:: TASK PROMPT ::
Below are records; count the lines in them that hold "some" and give only the count.

:: SUPPLIED MATERIAL ::

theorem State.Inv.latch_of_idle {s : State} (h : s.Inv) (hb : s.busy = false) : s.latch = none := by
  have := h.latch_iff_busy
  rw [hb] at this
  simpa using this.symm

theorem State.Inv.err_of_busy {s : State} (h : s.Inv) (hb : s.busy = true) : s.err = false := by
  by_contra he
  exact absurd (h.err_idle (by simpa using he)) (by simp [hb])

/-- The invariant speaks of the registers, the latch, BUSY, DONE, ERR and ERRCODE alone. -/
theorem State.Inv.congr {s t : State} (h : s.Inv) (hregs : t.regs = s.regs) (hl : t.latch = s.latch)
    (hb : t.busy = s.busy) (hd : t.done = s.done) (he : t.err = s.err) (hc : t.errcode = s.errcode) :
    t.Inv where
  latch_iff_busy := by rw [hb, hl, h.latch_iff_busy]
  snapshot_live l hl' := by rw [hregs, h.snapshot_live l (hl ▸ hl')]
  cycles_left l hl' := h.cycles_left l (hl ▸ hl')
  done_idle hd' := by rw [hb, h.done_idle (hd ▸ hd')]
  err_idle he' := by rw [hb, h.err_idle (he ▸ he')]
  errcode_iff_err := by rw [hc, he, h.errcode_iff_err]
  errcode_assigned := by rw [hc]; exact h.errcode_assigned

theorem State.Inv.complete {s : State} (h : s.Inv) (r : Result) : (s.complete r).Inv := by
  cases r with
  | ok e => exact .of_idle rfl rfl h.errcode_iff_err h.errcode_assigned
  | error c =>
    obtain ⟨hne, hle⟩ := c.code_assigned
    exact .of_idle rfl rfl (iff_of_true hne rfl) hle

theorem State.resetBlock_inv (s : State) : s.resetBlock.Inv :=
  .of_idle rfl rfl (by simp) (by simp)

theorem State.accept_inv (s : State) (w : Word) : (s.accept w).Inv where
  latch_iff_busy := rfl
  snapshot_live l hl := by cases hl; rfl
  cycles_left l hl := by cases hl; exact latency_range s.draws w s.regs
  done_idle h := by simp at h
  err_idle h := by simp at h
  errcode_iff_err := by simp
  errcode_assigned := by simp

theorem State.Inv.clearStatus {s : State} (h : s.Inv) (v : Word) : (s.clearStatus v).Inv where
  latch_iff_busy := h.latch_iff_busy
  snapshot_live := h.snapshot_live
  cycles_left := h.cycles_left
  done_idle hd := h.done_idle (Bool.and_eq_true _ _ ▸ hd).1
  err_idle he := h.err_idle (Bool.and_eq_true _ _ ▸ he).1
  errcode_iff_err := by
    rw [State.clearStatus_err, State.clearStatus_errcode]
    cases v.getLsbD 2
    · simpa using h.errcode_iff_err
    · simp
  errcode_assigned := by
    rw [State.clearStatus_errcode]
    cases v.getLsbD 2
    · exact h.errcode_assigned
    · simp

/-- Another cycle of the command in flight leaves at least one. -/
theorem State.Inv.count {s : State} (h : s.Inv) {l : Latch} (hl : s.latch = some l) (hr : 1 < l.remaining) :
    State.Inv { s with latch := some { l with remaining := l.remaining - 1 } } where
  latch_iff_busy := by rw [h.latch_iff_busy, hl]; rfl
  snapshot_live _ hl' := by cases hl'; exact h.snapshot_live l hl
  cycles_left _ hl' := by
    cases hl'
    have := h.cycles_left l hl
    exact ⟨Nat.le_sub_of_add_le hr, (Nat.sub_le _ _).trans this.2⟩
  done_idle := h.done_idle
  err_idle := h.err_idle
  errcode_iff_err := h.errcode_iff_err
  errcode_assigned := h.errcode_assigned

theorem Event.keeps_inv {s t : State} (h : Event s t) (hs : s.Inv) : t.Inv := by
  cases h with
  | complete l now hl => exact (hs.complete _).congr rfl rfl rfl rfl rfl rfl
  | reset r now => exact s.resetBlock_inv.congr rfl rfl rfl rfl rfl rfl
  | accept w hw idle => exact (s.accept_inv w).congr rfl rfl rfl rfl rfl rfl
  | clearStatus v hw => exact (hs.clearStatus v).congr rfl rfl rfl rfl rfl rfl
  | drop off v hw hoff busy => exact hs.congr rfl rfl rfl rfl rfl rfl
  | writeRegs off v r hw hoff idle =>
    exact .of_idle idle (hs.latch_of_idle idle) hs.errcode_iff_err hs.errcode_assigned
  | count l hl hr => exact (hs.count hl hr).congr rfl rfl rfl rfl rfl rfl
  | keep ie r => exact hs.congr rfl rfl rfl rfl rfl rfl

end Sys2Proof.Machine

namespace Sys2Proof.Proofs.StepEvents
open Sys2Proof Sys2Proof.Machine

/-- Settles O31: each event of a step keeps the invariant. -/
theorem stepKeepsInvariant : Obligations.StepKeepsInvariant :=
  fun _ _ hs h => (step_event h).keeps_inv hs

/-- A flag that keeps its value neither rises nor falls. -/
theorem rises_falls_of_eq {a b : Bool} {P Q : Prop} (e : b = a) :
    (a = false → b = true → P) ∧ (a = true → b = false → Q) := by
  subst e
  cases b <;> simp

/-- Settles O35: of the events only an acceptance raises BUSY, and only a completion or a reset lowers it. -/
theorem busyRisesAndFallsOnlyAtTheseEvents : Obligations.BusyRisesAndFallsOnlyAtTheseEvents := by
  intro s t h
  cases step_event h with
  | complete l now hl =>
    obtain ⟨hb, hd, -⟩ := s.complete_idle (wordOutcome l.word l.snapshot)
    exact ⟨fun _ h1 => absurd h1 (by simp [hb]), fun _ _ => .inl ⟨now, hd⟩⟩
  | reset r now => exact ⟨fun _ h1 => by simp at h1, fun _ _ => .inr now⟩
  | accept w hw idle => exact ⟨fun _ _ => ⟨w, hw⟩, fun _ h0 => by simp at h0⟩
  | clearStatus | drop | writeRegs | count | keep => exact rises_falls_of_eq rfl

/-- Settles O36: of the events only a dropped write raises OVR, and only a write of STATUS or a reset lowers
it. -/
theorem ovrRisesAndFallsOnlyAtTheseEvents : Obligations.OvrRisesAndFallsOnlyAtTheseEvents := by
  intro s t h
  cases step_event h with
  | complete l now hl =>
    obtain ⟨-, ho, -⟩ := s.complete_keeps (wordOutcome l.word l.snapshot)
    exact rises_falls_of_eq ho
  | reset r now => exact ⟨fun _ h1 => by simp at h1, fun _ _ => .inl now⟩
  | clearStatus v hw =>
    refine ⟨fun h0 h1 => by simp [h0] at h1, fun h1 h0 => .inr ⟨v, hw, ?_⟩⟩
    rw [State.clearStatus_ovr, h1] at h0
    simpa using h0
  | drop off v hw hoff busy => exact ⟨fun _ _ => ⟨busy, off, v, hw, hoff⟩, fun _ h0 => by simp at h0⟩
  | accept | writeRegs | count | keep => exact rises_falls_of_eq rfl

:: SOLUTION FOR THIS EXERCISE ::
2